### Directions
Below are the entries; give again exactly the lines from the one mentioning "unfold respond" through the one mentioning "data s).owner = s.owner", inclusive.

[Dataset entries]
'''

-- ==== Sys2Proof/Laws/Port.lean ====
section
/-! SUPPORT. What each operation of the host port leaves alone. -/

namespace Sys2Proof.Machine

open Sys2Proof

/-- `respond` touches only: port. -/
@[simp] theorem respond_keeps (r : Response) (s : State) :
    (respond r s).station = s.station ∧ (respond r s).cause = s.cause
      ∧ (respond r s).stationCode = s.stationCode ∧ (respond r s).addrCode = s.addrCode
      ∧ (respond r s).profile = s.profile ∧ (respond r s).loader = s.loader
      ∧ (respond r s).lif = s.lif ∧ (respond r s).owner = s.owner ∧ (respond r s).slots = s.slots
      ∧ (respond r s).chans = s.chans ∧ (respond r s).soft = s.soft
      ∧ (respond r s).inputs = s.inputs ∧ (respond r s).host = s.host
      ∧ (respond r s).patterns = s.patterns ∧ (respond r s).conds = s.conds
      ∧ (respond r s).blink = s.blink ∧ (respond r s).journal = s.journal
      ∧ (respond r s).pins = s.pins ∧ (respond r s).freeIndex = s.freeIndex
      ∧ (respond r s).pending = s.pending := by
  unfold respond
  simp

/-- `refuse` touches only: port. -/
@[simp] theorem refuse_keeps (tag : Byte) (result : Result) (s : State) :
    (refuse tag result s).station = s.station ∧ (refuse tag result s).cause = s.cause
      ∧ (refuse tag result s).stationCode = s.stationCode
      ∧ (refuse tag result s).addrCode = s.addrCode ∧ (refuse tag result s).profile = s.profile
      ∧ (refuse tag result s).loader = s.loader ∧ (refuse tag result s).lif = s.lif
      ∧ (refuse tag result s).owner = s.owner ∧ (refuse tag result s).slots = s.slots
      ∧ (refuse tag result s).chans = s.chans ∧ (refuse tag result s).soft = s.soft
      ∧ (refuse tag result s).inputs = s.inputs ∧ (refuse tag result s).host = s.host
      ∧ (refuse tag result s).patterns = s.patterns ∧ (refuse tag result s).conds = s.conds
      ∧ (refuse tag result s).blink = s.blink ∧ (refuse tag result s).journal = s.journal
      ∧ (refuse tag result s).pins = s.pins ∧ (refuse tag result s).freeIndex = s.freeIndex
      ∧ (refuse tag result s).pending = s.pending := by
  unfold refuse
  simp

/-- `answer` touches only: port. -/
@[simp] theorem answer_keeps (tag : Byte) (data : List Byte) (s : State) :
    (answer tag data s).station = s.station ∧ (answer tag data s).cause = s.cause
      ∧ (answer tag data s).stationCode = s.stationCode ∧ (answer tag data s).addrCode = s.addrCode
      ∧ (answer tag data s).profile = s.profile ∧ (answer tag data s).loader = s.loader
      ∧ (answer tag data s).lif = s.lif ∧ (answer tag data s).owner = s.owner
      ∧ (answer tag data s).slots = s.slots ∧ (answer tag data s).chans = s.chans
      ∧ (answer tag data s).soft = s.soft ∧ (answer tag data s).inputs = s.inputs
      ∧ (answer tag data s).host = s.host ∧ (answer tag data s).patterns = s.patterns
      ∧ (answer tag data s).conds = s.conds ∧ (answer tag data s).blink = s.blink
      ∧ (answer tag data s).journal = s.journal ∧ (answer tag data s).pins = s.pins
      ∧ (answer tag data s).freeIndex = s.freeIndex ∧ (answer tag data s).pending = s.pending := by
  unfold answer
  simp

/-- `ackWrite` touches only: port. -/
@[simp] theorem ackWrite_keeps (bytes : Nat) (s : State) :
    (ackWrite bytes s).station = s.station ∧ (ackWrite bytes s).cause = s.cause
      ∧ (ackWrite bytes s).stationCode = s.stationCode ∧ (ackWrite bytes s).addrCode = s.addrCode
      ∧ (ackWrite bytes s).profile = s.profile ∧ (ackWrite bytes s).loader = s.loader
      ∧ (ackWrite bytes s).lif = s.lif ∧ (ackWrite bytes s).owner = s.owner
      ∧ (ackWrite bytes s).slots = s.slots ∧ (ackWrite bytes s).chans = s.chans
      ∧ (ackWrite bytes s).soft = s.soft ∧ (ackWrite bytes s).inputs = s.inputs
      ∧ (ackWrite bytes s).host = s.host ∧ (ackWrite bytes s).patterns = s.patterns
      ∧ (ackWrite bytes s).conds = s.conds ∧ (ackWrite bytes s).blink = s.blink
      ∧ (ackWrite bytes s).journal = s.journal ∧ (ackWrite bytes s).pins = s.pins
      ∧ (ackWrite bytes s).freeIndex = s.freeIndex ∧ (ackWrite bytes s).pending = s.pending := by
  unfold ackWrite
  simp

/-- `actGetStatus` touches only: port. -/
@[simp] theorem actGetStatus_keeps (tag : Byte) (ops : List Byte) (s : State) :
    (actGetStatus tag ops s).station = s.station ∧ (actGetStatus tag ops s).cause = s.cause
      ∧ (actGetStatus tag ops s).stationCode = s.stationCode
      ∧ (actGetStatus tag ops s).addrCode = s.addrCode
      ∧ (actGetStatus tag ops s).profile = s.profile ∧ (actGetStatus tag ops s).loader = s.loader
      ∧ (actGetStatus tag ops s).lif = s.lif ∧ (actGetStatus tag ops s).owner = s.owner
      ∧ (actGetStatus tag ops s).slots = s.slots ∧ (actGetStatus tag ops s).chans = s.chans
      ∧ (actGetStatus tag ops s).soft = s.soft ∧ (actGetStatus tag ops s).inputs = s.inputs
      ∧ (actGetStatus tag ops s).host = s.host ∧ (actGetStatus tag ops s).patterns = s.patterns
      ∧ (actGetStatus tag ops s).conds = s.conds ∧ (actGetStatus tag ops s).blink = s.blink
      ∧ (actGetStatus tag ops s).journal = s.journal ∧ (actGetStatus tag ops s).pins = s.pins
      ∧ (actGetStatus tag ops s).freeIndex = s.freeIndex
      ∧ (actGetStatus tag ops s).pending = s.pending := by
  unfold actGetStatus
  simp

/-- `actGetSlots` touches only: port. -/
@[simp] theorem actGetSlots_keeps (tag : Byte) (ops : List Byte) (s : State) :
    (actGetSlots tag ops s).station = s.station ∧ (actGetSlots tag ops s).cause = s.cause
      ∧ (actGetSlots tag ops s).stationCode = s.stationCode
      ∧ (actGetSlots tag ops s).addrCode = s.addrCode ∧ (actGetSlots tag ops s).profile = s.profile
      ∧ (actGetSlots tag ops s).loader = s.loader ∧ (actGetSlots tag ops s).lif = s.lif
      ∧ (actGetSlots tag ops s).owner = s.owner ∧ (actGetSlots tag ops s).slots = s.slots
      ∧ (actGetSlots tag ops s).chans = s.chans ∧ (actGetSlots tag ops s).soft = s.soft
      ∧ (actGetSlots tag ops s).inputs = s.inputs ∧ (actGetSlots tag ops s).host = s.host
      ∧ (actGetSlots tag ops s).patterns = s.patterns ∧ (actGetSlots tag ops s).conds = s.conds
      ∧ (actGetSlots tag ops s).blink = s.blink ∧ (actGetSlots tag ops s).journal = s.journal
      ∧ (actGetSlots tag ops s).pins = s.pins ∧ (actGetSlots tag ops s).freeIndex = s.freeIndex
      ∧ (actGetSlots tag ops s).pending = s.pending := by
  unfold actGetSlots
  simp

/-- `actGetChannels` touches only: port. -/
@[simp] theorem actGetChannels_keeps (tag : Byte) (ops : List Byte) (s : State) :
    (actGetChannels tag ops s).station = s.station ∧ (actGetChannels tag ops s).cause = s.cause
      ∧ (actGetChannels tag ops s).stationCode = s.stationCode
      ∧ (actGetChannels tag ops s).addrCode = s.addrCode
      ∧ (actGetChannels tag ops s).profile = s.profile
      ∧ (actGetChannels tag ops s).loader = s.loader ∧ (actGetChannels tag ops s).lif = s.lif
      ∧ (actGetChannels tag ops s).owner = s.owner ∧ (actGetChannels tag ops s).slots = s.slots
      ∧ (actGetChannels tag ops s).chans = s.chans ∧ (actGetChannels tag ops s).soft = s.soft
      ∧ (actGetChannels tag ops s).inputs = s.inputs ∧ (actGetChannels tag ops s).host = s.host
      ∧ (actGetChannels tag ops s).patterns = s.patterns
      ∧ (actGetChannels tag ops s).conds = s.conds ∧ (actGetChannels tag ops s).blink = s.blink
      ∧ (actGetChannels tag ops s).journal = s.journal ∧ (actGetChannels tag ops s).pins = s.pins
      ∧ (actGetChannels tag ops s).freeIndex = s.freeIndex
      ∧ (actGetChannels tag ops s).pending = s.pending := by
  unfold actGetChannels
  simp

'''

### Response area
  unfold respond
  simp

/-- `refuse` touches only: port. -/
@[simp] theorem refuse_keeps (tag : Byte) (result : Result) (s : State) :
    (refuse tag result s).station = s.station ∧ (refuse tag result s).cause = s.cause
      ∧ (refuse tag result s).stationCode = s.stationCode
      ∧ (refuse tag result s).addrCode = s.addrCode ∧ (refuse tag result s).profile = s.profile
      ∧ (refuse tag result s).loader = s.loader ∧ (refuse tag result s).lif = s.lif
      ∧ (refuse tag result s).owner = s.owner ∧ (refuse tag result s).slots = s.slots
      ∧ (refuse tag result s).chans = s.chans ∧ (refuse tag result s).soft = s.soft
      ∧ (refuse tag result s).inputs = s.inputs ∧ (refuse tag result s).host = s.host
      ∧ (refuse tag result s).patterns = s.patterns ∧ (refuse tag result s).conds = s.conds
      ∧ (refuse tag result s).blink = s.blink ∧ (refuse tag result s).journal = s.journal
      ∧ (refuse tag result s).pins = s.pins ∧ (refuse tag result s).freeIndex = s.freeIndex
      ∧ (refuse tag result s).pending = s.pending := by
  unfold refuse
  simp

/-- `answer` touches only: port. -/
@[simp] theorem answer_keeps (tag : Byte) (data : List Byte) (s : State) :
    (answer tag data s).station = s.station ∧ (answer tag data s).cause = s.cause
      ∧ (answer tag data s).stationCode = s.stationCode ∧ (answer tag data s).addrCode = s.addrCode
      ∧ (answer tag data s).profile = s.profile ∧ (answer tag data s).loader = s.loader
      ∧ (answer tag data s).lif = s.lif ∧ (answer tag data s).owner = s.owner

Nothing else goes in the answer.